Stick with your principles

Often, a down economy forces founders and leaders to make tough tradeoffs. And those tradeoffs are much easier to navigate if you have some strong principles. In this podcast episode, Jazz Pharmaceuticals CEO Bruce Cozadd explores how he leaned on his principles when his company hit a wall during the 2008 economic crash. In particular, he shares how his principles steered him toward a unique approach to layoffs, which ultimately gave him the opportunity to hire back most of the employees who were let go during the depths of the recession.

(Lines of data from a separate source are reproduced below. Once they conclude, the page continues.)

-- ==== Sys2Proof/Machine/Bus.lean ====
section
/-! DEFINITION. The bus adapter operations READ, WRITE, PORTIN and PORTOUT (40_bus_adapter). None can fault (R110). -/
namespace Sys2Proof.Machine

/-- `READ address -> byte` (R111). -/
def execRead (address : Addr) (s : State) : Host.Outcome State Fault Refusal := .next (s.busRead address)

/-- `WRITE address, byte` (R112). -/
def execWrite (address : Addr) (byte : Byte) (s : State) : Host.Outcome State Fault Refusal :=
  .next (s.busWrite address byte)

/-- `PORTIN port, rowsel -> byte` on an even port: the row scan; the port's other bits do not matter (R114). -/
def execPortinKbd (_port rowsel : Byte) (s : State) : Host.Outcome State Fault Refusal :=
  .next (s.keyboardRead rowsel)

/-- `PORTIN port, rowsel -> byte` on an odd port: all ones whatever the operands (R116). -/
def execPortinFloat (_port _rowsel : Byte) (s : State) : Host.Outcome State Fault Refusal := .next s.floatRead

/-- `PORTOUT port, byte`: nothing (R117). -/
def execPortout (_port _byte _hi : Byte) (s : State) : Host.Outcome State Fault Refusal := .next s

end Sys2Proof.Machine
end

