/-- No key is held in a matrix of released rows, so no meaningful bit is 0 (10_state R26). -/
theorem keyBit_released (row : Row) (col : Col) : keyBit (Vector.replicate 9 0xFF) row col.val = true := by
  revert row col
  decide

/-- A bit is 0 exactly when a held key drives it (10_state R27), by induction on the events, the last one taken off: where
the last event's key drives the bit it alone decides, since no other key of the events drives it. -/
theorem keyBit_foldl_apply {c : Config} {events : List KeyEvent} (h : NoSharedBit c events) (row : Row) (col : Col) :
    keyBit (events.foldl (KeyEvent.apply c) (Vector.replicate 9 0xFF)) row col.val = false ↔
      ∃ k, heldAfter events k = true ∧ (row, col) ∈ drivenBits c k := by
  induction events using List.reverseRecOn with
  | nil =>
    have hreleased := keyBit_released row col
    exact iff_of_false (by rw [List.foldl_nil, hreleased]; decide) fun ⟨_, hheld, _⟩ => nomatch hheld
  | append_singleton events e ih =>
    have hlast : e ∈ events ++ [e] := List.mem_append_right _ (List.mem_singleton_self e)
    have hearlier {f : KeyEvent} (hf : f ∈ events) : f ∈ events ++ [e] := List.mem_append_left _ hf
    rw [List.foldl_append, List.foldl_cons, List.foldl_nil, keyBit_apply]
    simp only [heldAfter_append]
    by_cases hdrives : (row, col) ∈ drivenBits c e.1
    · rw [if_pos hdrives, Bool.not_eq_false']
      constructor
      · exact fun hpress => ⟨e.1, by rw [if_pos rfl, hpress], hdrives⟩
      · rintro ⟨k, hheld, hk⟩
        by_cases hek : e.1 = k
        · rwa [if_pos hek] at hheld
        · rw [if_neg hek] at hheld
          obtain ⟨f, hf, rfl⟩ := exists_event_of_heldAfter hheld
          exact absurd hk (h e hlast f (hearlier hf) hek _ hdrives)
    · rw [if_neg hdrives, ih fun f hf g hg => h f (hearlier hf) g (hearlier hg)]
      refine exists_congr fun k => and_congr_left fun hk => ?_
      rw [if_neg fun hek : e.1 = k => hdrives (hek ▸ hk)]

/-- Settles O23: key operations act on the matrix alone, where a bit is 0 exactly when a held key drives it. -/
theorem matrixShowsHeldKeys : Obligations.MatrixShowsHeldKeys := by
  intro s events hreleased hshared
  refine ⟨_, execAll_keyEvents events s, fun row col => ?_⟩
  rw [hreleased]
  exact keyBit_foldl_apply hshared row col

end Sys2Proof.Machine
end

section
/-! Proofs about memory (20_memory): the bytes DECODE reads. -/
namespace Sys2Proof.Machine

/-! ### What DECODE reads of memory -/

@[simp] theorem displayPass_fb (s : State) : s.displayPass.fb = some (displayFrame s) := by
  unfold State.displayPass; split <;> rfl

/-- The walk's byte of a cell is the one at the cell's address in closed form (42_display_decoder R152). -/
theorem displayByte_displayCells (s : State) {r c : Nat} (hr : r < 24) (hc : c < 32) :
    displayByte (displayCells s) r c = s.readByte (cellAddr s.readPointer r c) := by
  rw [displayCells, displayByte_walkRows s Config.dispRows _ r c hr hc, addr_succ_add_ofNat, cellAddr, lineStride_eq,
    Nat.add_assoc 1, Nat.add_comm 1]

/-- The pointer depends on its address and the two bytes there only (20_memory R71). -/
theorem readPointer_congr {s u : State} (haddr : u.launch.cfg.dfilePtrAddr = s.launch.cfg.dfilePtrAddr)
    (hlo : u.readByte s.launch.cfg.dfilePtrAddr = s.readByte s.launch.cfg.dfilePtrAddr)
    (hhi : u.readByte (s.launch.cfg.dfilePtrAddr + 1) = s.readByte (s.launch.cfg.dfilePtrAddr + 1)) :
    u.readPointer = s.readPointer := by
  rw [State.readPointer, State.readPointer, haddr, hlo, hhi]

/-- The frame depends on the atlas and the cells' bytes only: every pixel lies in a cell. -/
theorem displayFrame_congr {s u : State} (hatlas : u.atlas = s.atlas)
    (hcells : ∀ r < 24, ∀ c < 32, displayByte (displayCells u) r c = displayByte (displayCells s) r c) :
    displayFrame u = displayFrame s := by
  apply Vector.ext; intro y hy
  apply Vector.ext; intro x hx
  have hrow : y / Config.cellPx < 24 := Nat.div_lt_of_lt_mul hy
  have hcol : x / Config.cellPx < 32 := Nat.div_lt_of_lt_mul hx
  simp only [displayFrame, getElem_tabulate, hatlas, hcells _ hrow _ hcol]
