-- ==== Sys2Proof/Syntax.lean ====
section
/-! DEFINITION. The commands of the BSU (30_encoding.md R101): one constructor per row of the opcode table. -/
namespace Sys2Proof

/-- A command. The codec rows carry the SPAN field of the word (R102); every other command has no operand
field, its operands are block registers (R104). -/
inductive Instr where
  /-- `nop` (R230) -/
  | nop
  /-- `uint.<n>`, n the SPAN field (R121) -/
  | uint (n : BitVec 4)
  /-- `smint.<n>`, n the SPAN field (R123) -/
  | smint (n : BitVec 4)
  /-- `f32` (R125) -/
  | f32
  /-- `msginit` (R141) -/
  | msginit
  /-- `msgnext` (R143) -/
  | msgnext
  /-- `sectsplit` (R148) -/
  | sectsplit
  /-- `unpack` (R182) -/
  | unpack
  deriving DecidableEq, Repr

/-- The assigned opcodes (R101). -/
inductive Opcode where
  | nop | uint | smint | f32 | msginit | msgnext | sectsplit | unpack
  deriving DecidableEq, Repr

/-- Why a command word is illegal, one reason for each check of R105, in its order. -/
inductive DecodeError where
  /-- check 1: the opcode is unassigned -/
  | unassignedOpcode (opc : Byte)
  /-- check 2: a bit of RSV is set -/
  | reservedBits (rsv : BitVec 20)
  /-- check 3: SPAN is not legal for the opcode -/
  | illegalSpan (span : BitVec 4)
  deriving DecidableEq, Repr

/-- A row of the opcode table: a word belongs to the row when `word AND mask = pattern` (R106). -/
structure OpcodeRow where
  mnemonic : String
  pattern : Word
  mask : Word
  deriving DecidableEq, Repr

end Sys2Proof
end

Don’t expect everyone to like you

Especially in hard times, says Hipcamp founder and CEO Alyssa Ravasio, it’s impossible to build a company and get everyone to like you. To lead an organization through rough waters, you need to prepare yourself to accept some uncomfortable reactions to your decisions. And negative reactions, she adds, don’t mean you are wrong.

Rethink what “growth” means

Speaking in 2003, serial entrepreneur Judy Estrin offers several tactics that can help ventures survive a downturn: Adjust the business model and expenses to accommodate a slower growth curve, don’t cut your “burn rate” to the point where you simply bleed your company to death, look for areas of incremental growth (even if they seem a bit boring), and become the type of leader who enables tight, efficient execution and flexibility rather than explosive growth. 

Keep your sense of humor

Humor isn’t just a personal coping mechanism — it can be a legitimate management strategy. In this clip from his 2008 ETL talk, Joie de Vivre Hospitality founder Chip Conley explains that maintaining a sense of humor and creativity when delivering bad news can earn you a lot of goodwill. In his case, a funny teeshirt helped smooth over the dreary financial picture he had to paint for his investors.

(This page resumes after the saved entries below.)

/-- Settles O52: the point steps do the points in order, and the last completes UNPACK. -/
theorem unpackCounting : Obligations.UnpackCounting := by
  intro s h hwr he ht hw hn hd hb hfit
  have hs : UnpackReadable s := ⟨hwr, hd, hb, hfit⟩
  obtain ⟨-, -, herr, -⟩ := h.engine.running (by rw [he]; nofun)
  have hfirst : PointsDone s 0 (dropOutput s) := ⟨rfl, rfl, rfl, rfl, herr, nofun, fun _ _ => rfl⟩
  obtain ⟨v, hv, hrun⟩ := hfirst.run hs (Nat.zero_add _)
  have hstart := engineStep_unpack_passes he ht hw hn hd fun hen => (hb hen).1
  have hcount : presentBefore s s.prm.npts.toNat ≤ 2 ^ 26 :=
    (presentBefore_le s _).trans (hn.trans (outMax_bounds h.buffers.params).2)
  have hcursor : s.prm.width.toNat * presentBefore s s.prm.npts.toNat < 2 ^ 32 :=
    (Nat.mul_le_mul hw hcount).trans_lt (by decide)
  refine ⟨_, (engineRun_succ_of_next hstart _).trans hrun, rfl, hv.no_fault, rfl, rfl, congrArg ParamFile.npts hv.prm,
    BitVec.ofNat_toNat .., Nat.mod_eq_of_lt (hcount.trans_lt (by decide)), Nat.mod_eq_of_lt hcursor,
    fun i hi => (hv.done i hi).masked, fun i hi => (hv.done i hi).present, hv.rest⟩

/-! ### Runs that end in a fault (R206) -/

/-- No result is valid, and no entry of OBUF from `i` up has changed since `s` (R183, R206). -/
structure NoOutput (s : State) (i : Nat) (t : State) : Prop where
  invalid : t.status.outValid = false
  count : t.prog.outCount = 0#32
  rest : ∀ j, i ≤ j → Cells.read t.obuf j = Cells.read s.obuf j

/-- Where the UNPACK accepted in `s` stands in `t`. -/
inductive UnpackStage (s t : State) : Prop where
  | start : t.estate = .start (encode .unpack) → t.obuf = s.obuf → UnpackStage s t
  | point {i c k : Nat} : t.estate = .unp i c k → NoOutput s i t → UnpackStage s t
  | fault : t.estate = .idle → NoOutput s t.prog.idx.toNat t → UnpackStage s t
  | done : t.estate = .idle → t.status.done = true → UnpackStage s t

theorem UnpackStage.nextPoint {u : State} (h : NoOutput s i u) (c k : Nat) : UnpackStage s (nextPoint i c k u) := by
  rcases nextPoint_cases i c k u with ⟨-, e⟩ | ⟨-, e⟩ <;> rw [e]
  · exact .done rfl rfl
  · exact .point rfl { h with }

/-- A result written to entry `i` leaves the entries above it. -/
theorem NoOutput.writeOut {u : State} (h : NoOutput s i u) (o : OutEntry) : NoOutput s (i + 1) (writeOut i o u) :=
  { h with
    rest := fun j hj =>
      (Cells.read_write_other _ _ (Nat.ne_of_gt hj)).trans (h.rest j (Nat.le_of_succ_le hj)) }
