-- ==== Sys2Proof/Decode.lean ====
section
/-! DEFINITION. The command a word spells. The KM840 is a block and its commands are happenings: spec/opcode_table.json
gives none of its rows any bits, so no word spells a command, whatever its width. -/

namespace Sys2Proof

def decodeTableWord (_nbits _w : Nat) : Option Instr := none

end Sys2Proof
end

If you’re going public, be prepared for tough questions

Say you do manage to keep up momentum, and get to the point where you’re considering going public. How does the IPO process differ in a down economy? Dominic Orr, former CEO of Aruba Networks, experienced IPOs during the dot-com bubble and amid the Great Recession, and found them to be remarkably different experiences. In a downturn, he finds, you need to prepare yourself for much tougher questions about your filing documents and business strategy — because the investment banks are not just planning to flip a hot stock and sell it for a quick profit. 

Trust the power of human ingenuity

Speaking at the outset of the COVID-19 pandemic, Alibaba co-founder and executive vice chairman Joe Tsai invites us to consider wars and pandemics of the past, and take courage from the inherent human urge to bounce back. Human beings are by nature optimistic, he finds, and will always “look up rather than look down.”

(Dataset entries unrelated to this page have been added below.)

-- ==== Sys2Proof/Machine/LineCommands.lean ====
section
/-! DEFINITION. The happenings on a line (files 02, 03, 05, 07): the transmitter's phases, what the receiver takes, the
line's timers, and its inputs. A command whose conditions do not hold does not take place (log entry 1). -/

namespace Sys2Proof.Machine

/-- R25, R53. -/
def execSendOrder (line : LineId) (s : State) : Host.Outcome State Fault Refusal :=
  .next (match (s.line line).config, (s.line line).firstEligible with
    | some cfg, some i => if (s.line line).mayOrder cfg then s.modLine line (·.giveOrder i cfg.gap) else s
    | _, _ => s)

/-- R26, R28, R29, R54. -/
def execIdleRequirementMet (line : LineId) (rdy : Bool) (s : State) : Host.Outcome State Fault Refusal :=
  .next (match (s.line line).config with
    | some cfg =>
      if (s.line line).requirementMet cfg then
        s.modLine line fun l =>
          let l1 := { l with rdy := rdy }
          if rdy then l1.beginLead cfg s.timebase else l1.waitReady cfg s.timebase
      else s
    | none => s)

/-- R27, R54. -/
def execRdyAsserted (line : LineId) (s : State) : Host.Outcome State Fault Refusal :=
  .next (s.modLine line fun l =>
    let l1 := { l with rdy := true }
    match l.config with
    | some cfg =>
      if l.tx.phase = .readyWait ∧ l.state.sends = true ∧ cfg.mode = .master then l1.beginLead cfg s.timebase else l1
    | none => l1)

/-- R28, R55. -/
def execNotReady (line : LineId) (s : State) : Host.Outcome State Fault Refusal :=
  .next (if (s.line line).tx.waiting && expired s.timebase (s.line line).tx.readyTimer then s.notReady line else s)

/-- R29, R30. -/
def execLeadEnd (line : LineId) (s : State) : Host.Outcome State Fault Refusal :=
  .next (match (s.line line).config with
    | some cfg =>
      if (s.line line).tx.phase = .lead ∧ cfg.lead * cfg.divider ≤ (s.line line).tx.age then
        s.modLine line Line.beginSend
      else s
    | none => s)

/-- R30, R32. -/
def execSendEnd (line : LineId) (s : State) : Host.Outcome State Fault Refusal :=
  .next (match (s.line line).config with
    | some cfg =>
      if (s.line line).tx.phase = .send ∧ (s.line line).tx.stopAt = none
          ∧ (s.line line).blockBits cfg * cfg.divider ≤ (s.line line).tx.age then
        s.modLine line (·.endSend cfg)
      else s
    | none => s)

/-- R31, R56. -/
def execHoldEnd (line : LineId) (s : State) : Host.Outcome State Fault Refusal :=
  .next (match (s.line line).config with
    | some cfg =>
      if (s.line line).tx.phase = .hold ∧ cfg.hold * cfg.divider ≤ (s.line line).tx.age then s.holdEnded line cfg else s
    | none => s)

/-- R21, R22, R34. -/
def execCharacterReceived (line : LineId) (samples : CharSamples) (s : State) : Host.Outcome State Fault Refusal :=
  .next (match (s.line line).config with
    | some cfg =>
      if (s.line line).rx.state = .assembling ∧ sampled cfg (s.line line).rx.age cfg.stopIndex = true then
        s.character line cfg samples
      else s
    | none => s)

/-- R20, R33: a noise start; a reply window that ran out while it was being sampled ends with it. -/
def execNoiseStart (line : LineId) (samples : BitSamples) (s : State) : Host.Outcome State Fault Refusal :=
  .next (match (s.line line).config with
    | some cfg =>
      if (s.line line).startSampled cfg && !spaceWins samples then
        let s1 := s.modLine line (·.noise samples)
        if (s.line line).rx.awaitsReply && expired s.timebase (s.line line).rx.window then s1.reportNoStart line else s1
      else s
    | none => s)

/-- R34, R36. -/
def execEchoMissing (line : LineId) (s : State) : Host.Outcome State Fault Refusal :=
  .next (match (s.line line).config with
    | some cfg => if (s.line line).echoMissed cfg then s.judgeContention line cfg else s
    | none => s)

/-- R33: a reply begins; its falling edge came before the window ran out. -/
def execStartSeen (line : LineId) (samples : BitSamples) (s : State) : Host.Outcome State Fault Refusal :=
  .next (match (s.line line).config with
    | some cfg =>
      if (s.line line).startSampled cfg && spaceWins samples && (s.line line).rx.awaitsReply
          && edgeInWindow (s.line line).rx.edge (s.line line).rx.window then
        s.modLine line Line.replyBegins
      else s
    | none => s)

/-- R33, R57: the window has run out, whatever block is in progress, and no edge from before its end is being
qualified. -/
def execNoStart (line : LineId) (s : State) : Host.Outcome State Fault Refusal :=
  .next (let r := (s.line line).rx
    if r.armed && expired s.timebase r.window
        && !(decide (r.state = .qualifying) && edgeInWindow r.edge r.window) then
      s.reportNoStart line
    else s)

/-- R6, R23, R39, R40. -/
def execBlockEnd (line : LineId) (s : State) : Host.Outcome State Fault Refusal :=
  .next (match (s.line line).config, (s.line line).rx.block with
    | some cfg, some b =>
      if (s.line line).rx.state = .hunting ∧ (s.line line).gapReached cfg cfg.gap = true then s.blockEnded line cfg b
      else s
    | _, _ => s)

/-- R65. -/
def execSettleEnd (line : LineId) (s : State) : Host.Outcome State Fault Refusal :=
  .next (match (s.line line).settling with
    | some i => if expired s.timebase (s.line line).exch.settle then s.settleOver line i else s
    | none => s)

/-- R62, R97. -/
def execHoldOffExpiry (line : LineId) (ctx : CtxId) (s : State) : Host.Outcome State Fault Refusal :=
  .next (match (s.line line).ctx ctx with
    | some c =>
      match c.state with
      | .holding t => if reached s.timebase t then s.modLine line (·.backToQueue ctx c) else s
      | _ => s
    | none => s)

/-- R44, R98, R100. -/
def execPollDue (line : LineId) (entry : PollId) (s : State) : Host.Outcome State Fault Refusal :=
  .next (match (s.line line).config, (s.line line).poll entry, (s.line line).servedNext s.timebase entry with
    | some cfg, some p, some due => s.modLine line (·.fallDue cfg entry p due s.timebase)
    | _, _, _ => s)

/-- R37, R69, R130, R132. -/
def execCarDeasserted (line : LineId) (s : State) : Host.Outcome State Fault Refusal :=
  .next (if (s.line line).carrier = false then s
    else if (s.line line).state = .off then s.modLine line fun l => { l with carrier := false }
    else s.carrierLost line)

/-- R38, R131. -/
def execCarReasserted (line : LineId) (s : State) : Host.Outcome State Fault Refusal :=
  .next (if (s.line line).carrier then s else s.modLine line Line.carrierBack)

/-- R129. -/
def execQuiet (line : LineId) (s : State) : Host.Outcome State Fault Refusal :=
  .next (match (s.line line).config with
    | some cfg =>
      if (s.line line).state = .starting ∧ (s.line line).carrier = true ∧ (s.line line).gapReached cfg cfg.gap = true then
        s.quietTaken line
      else s
    | none => s)

/-- R5, R20, R23, R35, R113: any start bit qualified but a reply's. -/
def execQualifiedStartBit (line : LineId) (samples : BitSamples) (s : State) : Host.Outcome State Fault Refusal :=
  .next (match (s.line line).config with
    | some cfg =>
      if (s.line line).startSampled cfg && spaceWins samples && !(s.line line).rx.awaitsReply then s.startBit line cfg
      else s
    | none => s)

/-- R20, R24. -/
def execRxdFallingEdge (line : LineId) (s : State) : Host.Outcome State Fault Refusal :=
  .next (s.modLine line (·.fallingEdge s.timebase))

/-- R22. -/
def execRxdReturnToMark (line : LineId) (s : State) : Host.Outcome State Fault Refusal :=
  .next (s.modLine line Line.risingEdge)

/-- R36, R64. -/
def execContentionStop (line : LineId) (s : State) : Host.Outcome State Fault Refusal :=
  .next (match (s.line line).tx.stopAt with
    | some t => if (s.line line).tx.phase = .send ∧ t ≤ (s.line line).tx.age then s.contention line else s
    | none => s)

end Sys2Proof.Machine
end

Remember: The best companies will still get funded

Speaking in 2009, during the Great Recession, Microsoft’s then-CEO Steve Balmer points to several game-changing companies (General Electric, Apple, and even Microsoft itself) that were founded during economic downturns. “If you’ve got the right idea, you will get some funding,” he says. “The ideas that weren’t good enough shouldn’t get funded, and they won’t be funded today.” Investors and customers will be pickier in down economies, he observes, but those more challenging filters can be an opportunity to build a stronger business in the long run.